Despite our efforts to protect our proprietary rights, unauthorized parties may attempt to copy aspects of our products or to obtain and use information that we regard as proprietary. Policing unauthorized use of our products is difficult, and while we are unable to determine the extent to which piracy of our software products exists, software piracy can be expected to be a persistent problem. Our means of protecting our proprietary rights may not be adequate and our competitors may independently develop similar technology, duplicate our products or design around our proprietary intellectual property.
 
SALES AND FINANCING ACTIVITIES

We have been in the business of selling, leasing, financing, providing procurement, document management and asset management software and managing information technology and various other assets for over ten years and currently derive the majority of our revenues from such activities.
 
IT Sales and Professional Services. We are an authorized reseller of, or have the right to resell products and services from, over 400 manufacturers. Our larger manufacturer relationships include HP, IBM, Cisco, and Microsoft Corporation. Tech Data and Ingram Micro, Inc. are our largest distributors. We have multiple vendor engineering certifications that authorize us to market their products and enable us to provide advanced professional services. Our flexible platform and customizable catalogs facilitate the addition of new vendors with a minimal incremental effort.
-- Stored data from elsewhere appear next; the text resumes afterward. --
-- ==== Sys2Proof/Laws/Kernel.lean ====
section
/-!
SUPPORT. The kernel of a state, part by part: what updates of a field, choices and folds do to it.
-/
namespace Sys2Proof.Machine

@[simp] theorem kernel_mk (pending : List Instr) (free uptime sent pins power startup fuses) (host : HostIf)
    (catalogue regLog concealLog timingLog topology vocabs grammars crews contexts residents sinks sinkTotals streams
      ingress textTurn ingressPaused mem media faults ports roce) (domain : Domain) (dict : Dict) :
    (State.mk pending free uptime sent pins power startup fuses host catalogue regLog concealLog timingLog topology vocabs
      grammars crews contexts residents sinks sinkTotals streams ingress textTurn ingressPaused mem media faults ports roce domain
      dict).kernel = ⟨fuses, pending, uptime, pins, power, host.window, host.barBytes⟩ := (rfl)

@[simp] theorem kernel_eta (t : State) :
    (⟨t.fuses, t.pending, t.uptime, t.pins, t.power, t.host.window, t.host.barBytes⟩ : Kernel) = t.kernel := (rfl)

@[simp] theorem ite_kernel (c : Prop) [Decidable c] (s t : State) :
    (if c then s else t).kernel = if c then s.kernel else t.kernel := by split <;> rfl

/-- A fold whose every step leaves the kernel alone leaves it alone. -/
theorem foldl_kernel {α : Type} {g : State → α → State} (hg : ∀ t a, (g t a).kernel = t.kernel) :
    ∀ (l : List α) (s : State), (l.foldl g s).kernel = s.kernel
  | [], _ => rfl
  | _ :: l, s => (foldl_kernel hg l _).trans (hg s _)

theorem foldl_kernel_const {α : Type} (g : State → α → State) (l : List α) (s : State)
    (hg : ∀ t a, (g t a).kernel = t.kernel) : (l.foldl g s).kernel = s.kernel := foldl_kernel hg l s

/-- The first state found by operations that leave the kernel alone has the same kernel. -/
theorem findSome_kernel {α : Type} {f : α → Option State} {s : State} (l : List α)
    (hf : ∀ a t, f a = some t → t.kernel = s.kernel) : ((l.findSome? f).getD s).kernel = s.kernel := by
  induction l with
  | nil => rfl
  | cons a l ih =>
    rw [List.findSome?_cons]
    cases h : f a with
    | none => simpa using ih
    | some t => simpa using hf a t h

/-! ### What is kept -/

theorem Kernel.keeps.refl (k : Kernel) : k.keeps k := ⟨rfl, rfl, id⟩

theorem Kernel.keeps.trans {k l m : Kernel} (h : k.keeps l) (h' : l.keeps m) : k.keeps m :=
  ⟨h'.1.trans h.1, h'.2.1.trans h.2.1, h'.2.2 ∘ h.2.2⟩

theorem Kernel.keeps.of_eq {k l : Kernel} (h : l = k) : k.keeps l := h ▸ Kernel.keeps.refl l

/-- A legal power record, with any uptime and supplies, keeps the kernel. -/
theorem keeps_power {k : Kernel} {s : State} {u : Nat} {q : Pins} {p : Power} (h : k.keeps s.kernel)
    (hp : s.power.legal → p.legal) : k.keeps ⟨s.fuses, s.pending, u, q, p, s.host.window, s.host.barBytes⟩ :=
  h.trans ⟨rfl, rfl, fun hs => ⟨hp hs.1, hs.2⟩⟩

/-- Local uptime and the supplies may change. -/
theorem keeps_core {k : Kernel} {s : State} {u : Nat} {q : Pins} (h : k.keeps s.kernel) :
    k.keeps ⟨s.fuses, s.pending, u, q, s.power, s.host.window, s.host.barBytes⟩ := keeps_power h id

/-- A fold whose every step keeps the kernel keeps it. -/
theorem foldl_keeps {α : Type} {k : Kernel} {g : State → α → State} (hg : ∀ t a, k.keeps t.kernel → k.keeps (g t a).kernel) :
    ∀ (l : List α) {s : State}, k.keeps s.kernel → k.keeps (l.foldl g s).kernel
  | [], _, h => h
  | _ :: l, _, h => foldl_keeps hg l (hg _ _ h)

end Sys2Proof.Machine
end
Using the distribution systems available, we usually sell products that are shipped from the distributors or suppliers directly to our customer's location, which allows us to keep our inventory of any product to a minimum. The products we sell typically have payment account terms ranging from payment in advance, by credit card, due upon delivery, or up to a maximum 90 days to pay, depending on the customer’s credit and payment structuring.

 
Leasing and Financing. Our leasing and financing transactions generally fall into two categories: direct financing and operating leases. Direct financing transfers substantially all of the benefits and risks of equipment ownership to the customer. Operating leases consist of all other leases that do not meet the criteria to be direct financing or sales-type leases. Our lease transactions include true leases and installment sales or conditional sales contracts with corporations, non-profit entities and municipal and federal government contractors. Substantially all of our lease transactions are net leases with a specified non-cancelable lease term. These non-cancelable leases have a provision which requires the lessee to make all lease payments without offset or counterclaim. A net lease requires the lessee to make the full lease payment and pay any other expenses associated with the use of equipment, such as maintenance, casualty and liability insurance, sales or use taxes and personal property taxes. We primarily lease computers, associated accessories and software, communication-related equipment, medical equipment, industrial-related machinery and equipment, office furniture and general office equipment, transportation equipment, and other general business equipment. In anticipation of the expiration of the term of a lease, we initiate the remarketing process for the related equipment. Our goal is to maximize revenues on the remarketing effort by either (1) releasing or selling the equipment to the initial lessee, (2) renting the equipment to the initial lessee on a month-to-month basis, or (3) selling or leasing the equipment to an equipment broker or a different customer. The remarketing process is intended to enable us to recover or exceed the original estimated residual value of the leased equipment. Any amounts received over the estimated residual value less any commission expenses become profit margin to us and can significantly impact the degree of profitability of a lease transaction.
 
We aggressively manage the remarketing process of our leases to maximize the residual values of our leased equipment portfolio. To date, we have realized a premium over our original recorded residual assumption or the net book value.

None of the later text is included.